-- ==== Sys2Proof/Machine/Hostif.lean ====
section
/-!
DEFINITION. The host interface (chapter 12): intake and result rings, MSI-X, heartbeat and host-absent mode,
BAR2, the buffer table, Function Level Reset and the PCIe link. A command that a register write starts
carries the word written; what a read of host memory returns is its operand, `none` for a failed read.
-/
namespace Sys2Proof.Machine

/-! ## The PCIe function (R387, R388) -/

/-- Class code, device ID, and the subsystem ID of the two variants (Table 12-1). -/
def pcieClass : Nat := 0x1200
def pcieDevice : Nat := 0x4864
def pcieSubsystem (rk : Bool) : Nat := if rk then 2 else 1

/-- ASPM L1 is entered only while no intake ring is enabled. -/
def State.mayEnterL1 (s : State) : Bool := (upTo 256).all (fun i => !s.bit (kIr i 8) 0)

/-! ## Host memory reads that fail, index words, MSI-X -/

/-- R406: a failed host-memory read is counted. -/
def State.hdmaErr (s : State) : State := s.addSat (kHst 0x38) 1

/-- A 4-byte index word posted to host memory. -/
def State.postWord (s : State) (kAddr : Nat) (v : B32) : State :=
  s.postHost (s.reg64 kAddr) (natToBytes v.toNat 4)

/-- R412, R415: a vector's message, its pending bit while it is masked, nothing while host-absent. -/
def State.sendMsix (s : State) (vec : Nat) : State :=
  if s.hostAbsent then s
  else if s.bit (kMsix vec 0xC) 0 then s.setBit (kPba + 4 * (vec / 32)) (vec % 32) true
  else s.postHost (s.reg64 (kMsix vec 0)) (natToBytes (s.reg (kMsix vec 8)).toNat 4)

/-! ## Host-absent mode -/

/-- The devices that this home serves, itself apart (R440). -/
def State.served (s : State) : List Nat :=
  (upTo 128).filter (fun d => s.inTorus d && d != s.boot.dev && s.boot.scroll.homes[d]? == some s.boot.dev)

/-- They are told that their home has entered host-absent mode (R441). -/
def State.tellAbsent (s : State) : State :=
  if s.isHome then s.served.foldl (fun (s : State) d => s.sendCtrl hostOrigin d ctrlAbsent (natToBytes 3 8)) s else s

/-- Entry into host-absent mode (R414, R415): the cause and the time, and every waiting entry dropped and
counted. -/
def State.enterAbsent (s : State) (cause : Nat) : State :=
  let s := (s.setFld (kHst 8) 0 3 (1 + 2 * cause)).setReg64 (kHst 0x10) s.timeNs
  let s : State := { s with host := { s.host with fetches := [] } }
  let s := s.tellAbsent
  (upTo 256).foldl (fun s j =>
    let r := s.rring j
    let s := s.setRring j { r with waiting := [], base := s.reg (kRr j 0x2C) }
    let s := if s.fld (kRr j 0x24) 0 2 = 2 then s.setFld (kRr j 0x24) 0 2 1 else s
    r.waiting.foldl (fun s e => ((s.addSat (kRr j 0x2C) 1).addSat (kHst 0x18) 1).entryDone e) s) s

/-- A REATTACH entry of ring `j` (Table 12-6). -/
def State.reattachEntry (s : State) (j : Nat) : ResEntry :=
  ⟨4, 0, 0, false, 0, BitVec.ofNat 64 (s.fld (kHst 8) 1 2), 0, 0, 0, 0, s.reg (kRr j 0x2C) - (s.rring j).base, [],
   none, none⟩

/-! ## Intake rings -/

def State.irState (s : State) (i : Nat) : Nat := s.fld (kIr i 0xC) 0 2
def State.setIrState (s : State) (i st : Nat) : State := s.setFld (kIr i 0xC) 0 2 st
def State.setIrErr (s : State) (i e : Nat) : State := s.setFld (kIr i 0xC) 8 8 e


/-- Every edge of a SOURCE stage has a credit on every side this device runs: the lowest free slot of each. -/
def State.sourceSlots (s : State) (pipe port : Nat) : Option (List (Bool × Nat × Nat)) :=
  let p := s.pipe pipe
  match p.stages.findIdx? (fun st => st.kind == .source && st.unit == port) with
  | none => none
  | some st =>
    let es := p.edgesFrom st
    if es.isEmpty then none
    else (p.sides.flatMap (fun sd => es.map (fun e => (sd, e)))).foldr (fun x acc =>
      match acc, (s.book (bookKey pipe x.1 x.2)).free with
      | some l, some i => some ((x.1, x.2, i) :: l)
      | _, _ => none) (some [])

/-- Slots of a SOURCE enter a state. -/
def State.markSlots (s : State) (pipe : Nat) (slots : List (Bool × Nat × Nat)) (x : PSlot) : State :=
  slots.foldl (fun s es =>
    let k := bookKey pipe es.1 es.2.1
    let b := s.book k
    s.setBook k { b with prod := b.prod.set es.2.2 x }) s

/-- Slots of a SOURCE taken for an item on its way. -/
def State.fillSlots (s : State) (pipe : Nat) (slots : List (Bool × Nat × Nat)) : State := s.markSlots pipe slots .filling

/-- Slots of a SOURCE returned to it as credits: the item ended before admission (R405). -/
def State.unfillSlots (s : State) (pipe : Nat) (slots : List (Bool × Nat × Nat)) : State := s.markSlots pipe slots .held

/-- max_au_bytes of a decode context (R310); 0 where there is none. -/
def State.maxAu (s : State) (ctx : Nat) : Nat := ((SMap.get Ctx.idle s.vid.ctxs ctx).desc).elim 0 (·.maxAu)

/-- Access units a context has read and not started (R401): those from whose frames none has been started. -/
def State.auCount (s : State) (ctx : Nat) : Nat := (s.vid.units.filter (fun u => u.ctx == ctx && !u.begun)).length

/-- The ring's target can take another item (R401). -/
def State.canTake (s : State) (t : Target) : Bool :=
  match t with
  | .tensor p port => (s.sourceSlots p port).isSome
  | .au c => decide (s.auCount c < 16)

/-- The next descriptor read issues when there is one and the target can take it (R401, R415). -/
def State.irNext (s : State) (i : Nat) : State :=
  let r := s.iring i
  match r.target with
  | some t =>
    if s.irState i = 1 ∧ !s.hostAbsent ∧ !r.asked ∧ r.desc = none ∧ s.reg (kIr i 0x20) ≠ r.prod ∧ s.canTake t then
      s.setIring i { r with asked := true }
    else s
  | none => s

/-- A halt (R402, R406): cfg_err, state halted, and one RING_ERROR entry on the ring's result ring. -/
def State.irHalt (s : State) (i status : Nat) (prod : B32) : State :=
  let s := (s.setIrState i 3).setIrErr i status
  let s := s.setIring i { s.iring i with polled := false, asked := false }
  s.dueEntry (s.fld (kIr i 8) 8 8)
    ⟨3, status, 0, false, 0, 0, i, 0, 0, 0, prod, [], none, none⟩

/-- The consumer index passes a descriptor (R401). One that was read before a Function Level Reset has no place in the
ring's new indices (R390). -/
def State.irAdvance (s : State) (i : Nat) (stale : Bool) : State :=
  if stale then s
  else
  let s := s.addWrap (kIr i 0x20) 1
  let s := s.addWrap (kIr i 0x24) 1
  s.postWord (kIr i 0x18) (s.reg (kIr i 0x20))

/-- An access unit that ends before its context reads it counts by its status (VID_CTX_ST). -/
def State.countUnit (s : State) (t : Option Target) (status : Nat) : State :=
  match t with
  | some (.au c) =>
    if status = 0x12 then s.addSat (kVid (0x14 + 0x40 * c)) 1
    else if status = 0x10 ∨ status = 0x13 then s.addSat (kVid (0x18 + 0x40 * c)) 1
    else if status = 1 then s.addSat (kVid (0x24 + 0x40 * c)) 1
    else s
  | _ => s

/-- A sample of the ring ends before admission with a status: one RESULT entry without payload on result ring `rr`
(R404). -/
def State.irFail (s : State) (i rr status : Nat) (sample : B64) (tag : B32) : State :=
  let s := s.countUnit (s.iring i).target status
  let stale := ((s.iring i).desc).any (·.stale)
  let s := s.setIring i { s.iring i with desc := none, open_ := (s.iring i).open_ + 1 }
  let s := s.irAdvance i stale
  let s := s.dueEntry rr { mkEntry status i sample tag with iring := some i }
  s.irNext i

/-- The status of the first failing check of an enable, `v` the word written to IR_CFG (R398). -/
def State.irRefuses (s : State) (i : Nat) (v : B32) : Option Nat :=
  let n := v.toNat
  if bitsOf n 6 2 ≠ 0 ∨ bitsOf n 26 6 ≠ 0 then some 0x12
  else if (s.iring i).target = none ∨ (s.reg64 (kIr i 0)).toNat % 64 ≠ 0 ∨ bitsOf n 1 5 = 0 ∨ 16 < bitsOf n 1 5 ∨
      bitsOf n 16 10 = 0 ∨ 1000 < bitsOf n 16 10 ∨ (s.reg64 (kIr i 0x10)).toNat % 4 ≠ 0 ∨
      (s.reg64 (kIr i 0x18)).toNat % 4 ≠ 0 ∨ !(s.bit (kRr (bitsOf n 8 8) 8) 0) then some 0x13
  else none

/-- The read of the producer word that an enable makes has ended: the ring starts empty, or stays disabled (R398). -/
def State.irLoad (s : State) (i : Nat) (prod : Option B32) : State :=
  let s := s.setIring i { s.iring i with enabling := false }
  match prod with
  | none => s.hdmaErr.setIrErr i 2
  | some p =>
    let s := (s.setBit (kIr i 8) 0 true).setReg (kIr i 0x20) p
    let s := (s.setIrErr i 0).setIrState i 1
    let s := s.setIring i { s.iring i with prod := p, polled := false, asked := false }
    s.postWord (kIr i 0x18) p

/-- A register write of enable 1 to a disabled ring: the fields of the same write are stored (R7), the control block
is checked, and the read of the producer word issues; what it returns comes with IR_PRODUCER_RETURN. -/
def State.irStart (s : State) (i : Nat) (v : B32) : State :=
  let s := s.setReg (kIr i 8) (v &&& 0x03FFFF3E)
  match s.irRefuses i v with
  | some e => s.setIrErr i e
  | none => if s.hostPath then s.setIring i { s.iring i with enabling := true } else s.irLoad i none

/-- IR_ENABLE (R398): `v` is the word written to IR_CFG, `prod` what the read of the producer word returns; where the home
makes the read, it is outstanding (R441). -/
def execIrEnable (i : Nat) (v : B32) (prod : Option B32) (s : State) : Out :=
  attempt (if s.awake ∧ i < 256 ∧ v.getLsbD 0 ∧ !(s.bit (kIr i 8) 0) ∧ s.irState i = 0 ∧ !(s.iring i).enabling then
    let s := s.setReg (kIr i 8) (v &&& 0x03FFFF3E)
    some (match s.irRefuses i v with
      | some e => s.setIrErr i e
      | none => if s.isHome then s.irLoad i (if s.hostPath then prod else none) else s.irStart i v)
    else none) s
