-- ==== Sys2Proof/Machine/Array.lean ====
section
/-!
DEFINITION. The matrix array's descriptor, checks and arithmetic (chapters 02 and 03): regions (R95),
convolution addressing (R111 to R120), group sums with the in-array rescale (R54 to R58, R98), the distance
modes (R106 to R110), and the vector convolution (R190 to R193), which shares the addressing.
-/
namespace Sys2Proof.Machine

/-! ## Convolution coordinates (R115, R117) -/

/-- Signed source coordinate of a tap. -/
def srcCoord (o stride pad k dil : Nat) : Int := (o : Int) * stride - pad + (k : Int) * dil

/-- A coordinate resolved by pad_mode (R115): 0 zero, 1 replicate, 2 reflect; `none` fetches nothing. -/
def resolveCoord (i : Int) (n mode : Nat) : Option Nat :=
  if 0 ≤ i ∧ i < (n : Int) then some i.toNat
  else
    match mode with
    | 0 => none
    | 1 => some (if i < 0 then 0 else n - 1)
    | _ =>
      if n = 1 then some 0
      else
        let p := 2 * (n - 1)
        let t := (i % (p : Int)).toNat
        some (if n ≤ t then p - t else t)

/-- Output size along one axis (R117); `none` when the numerator is negative. -/
def outSize (img padA padB dil k stride : Nat) : Option Nat :=
  if img + padA + padB < dil * (k - 1) + 1 then none
  else some ((img + padA + padB - dil * (k - 1) - 1) / stride + 1)

/-! ## The descriptor (Table 03-1) -/


/-- A matrix or vector-convolution descriptor with its derived sizes. -/
structure Geo where
  op   : Nat
  conv : Bool
  wf   : Nat
  af   : Nat
  g    : Nat            -- group size; 0 for the invalid code
  seg  : Nat
  m    : Nat
  k    : Nat
  n    : Nat
  kc   : Nat
  nb   : Nat
  act  : Nat
  asc  : Nat
  wgt  : Nat
  wsc  : Nat
  acc  : Nat
  out  : Nat
  imgH : Nat
  imgW : Nat
  inY0 : Nat
  inRows : Nat
  outY0 : Nat
  outRows : Nat
  kh : Nat
  kw : Nat
  sy : Nat
  sx : Nat
  dy : Nat
  dx : Nat
  mode : Nat
  padT : Nat
  padL : Nat
  cin : Nat
  cb : Nat
  ow : Nat
  oh : Nat
  gc : Nat              -- channels per group of a vector convolution
  ascale : Nat          -- its activation scale, BF16
deriving DecidableEq, Repr

/-- Group size of the code of R51. -/
def groupOf (c : Nat) : Nat := match c with | 0 => 32 | 1 => 64 | 2 => 128 | _ => 0

/-- Channels per group of the code of R190. -/
def gcodeOf (c : Nat) : Nat := match c with | 0 => 1 | 1 => 2 | 2 => 4 | 3 => 8 | 4 => 16 | _ => 0

def opMul : Nat := 0
def opL1 : Nat := 1
def opL2 : Nat := 2
def opHam : Nat := 3
def opMin : Nat := 4
def opMax : Nat := 5

/-- The descriptor read as a matrix step. -/
def geoOf (d : BitVec 512) : Geo :=
  let conv := dsc d 0 4 1 = 1
  let kh := dsc d 52 0 4; let kw := dsc d 52 4 4
  let sy := dsc d 53 0 4; let sx := dsc d 53 4 4
  let dy := dsc d 54 0 4; let dx := dsc d 54 4 4
  let cb := ceilDiv (dsc d 58 0 16) 128
  let oh := (outSize (dsc d 40 0 16) (dsc d 56 0 4) (dsc d 56 4 4) dy kh sy).getD 0
  let ow := (outSize (dsc d 42 0 16) (dsc d 57 0 4) (dsc d 57 4 4) dx kw sx).getD 0
  let k := if conv then kh * kw * cb * 128 else dsc d 8 0 32
  let n := dsc d 12 0 32
  { op := dsc d 0 0 4, conv := conv, wf := dsc d 1 0 4, af := dsc d 1 4 4, g := groupOf (dsc d 2 0 2)
    seg := dsc d 3 0 8, m := if conv then dsc d 50 0 16 * ow else dsc d 4 0 32, k := k, n := n
    kc := ceilDiv k 128, nb := ceilDiv n 128
    act := dsc d 16 0 32, asc := dsc d 20 0 32, wgt := dsc d 24 0 32, wsc := dsc d 28 0 32
    acc := dsc d 32 0 32, out := dsc d 36 0 32
    imgH := dsc d 40 0 16, imgW := dsc d 42 0 16, inY0 := dsc d 44 0 16, inRows := dsc d 46 0 16
    outY0 := dsc d 48 0 16, outRows := dsc d 50 0 16, kh := kh, kw := kw, sy := sy, sx := sx, dy := dy, dx := dx
    mode := dsc d 55 0 2, padT := dsc d 56 0 4, padL := dsc d 57 0 4, cin := dsc d 58 0 16
    cb := cb, ow := ow, oh := oh, gc := 0, ascale := 0 }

◆ ◆ ◆ ◆

— Activity —
Retype exactly, and only, the lines above from the one where "some (match s.irRefuses i v with" occurs up to and including the one where "def srcCoord (o" occurs.

— Answer for this exercise —
    some (match s.irRefuses i v with
      | some e => s.setIrErr i e
      | none => if s.isHome then s.irLoad i (if s.hostPath then prod else none) else s.irStart i v)
    else none) s
-- ==== Sys2Proof/Machine/Array.lean ====
section
/-!
DEFINITION. The matrix array's descriptor, checks and arithmetic (chapters 02 and 03): regions (R95),
convolution addressing (R111 to R120), group sums with the in-array rescale (R54 to R58, R98), the distance
modes (R106 to R110), and the vector convolution (R190 to R193), which shares the addressing.
-/
namespace Sys2Proof.Machine

/-! ## Convolution coordinates (R115, R117) -/

/-- Signed source coordinate of a tap. -/
def srcCoord (o stride pad k dil : Nat) : Int := (o : Int) * stride - pad + (k : Int) * dil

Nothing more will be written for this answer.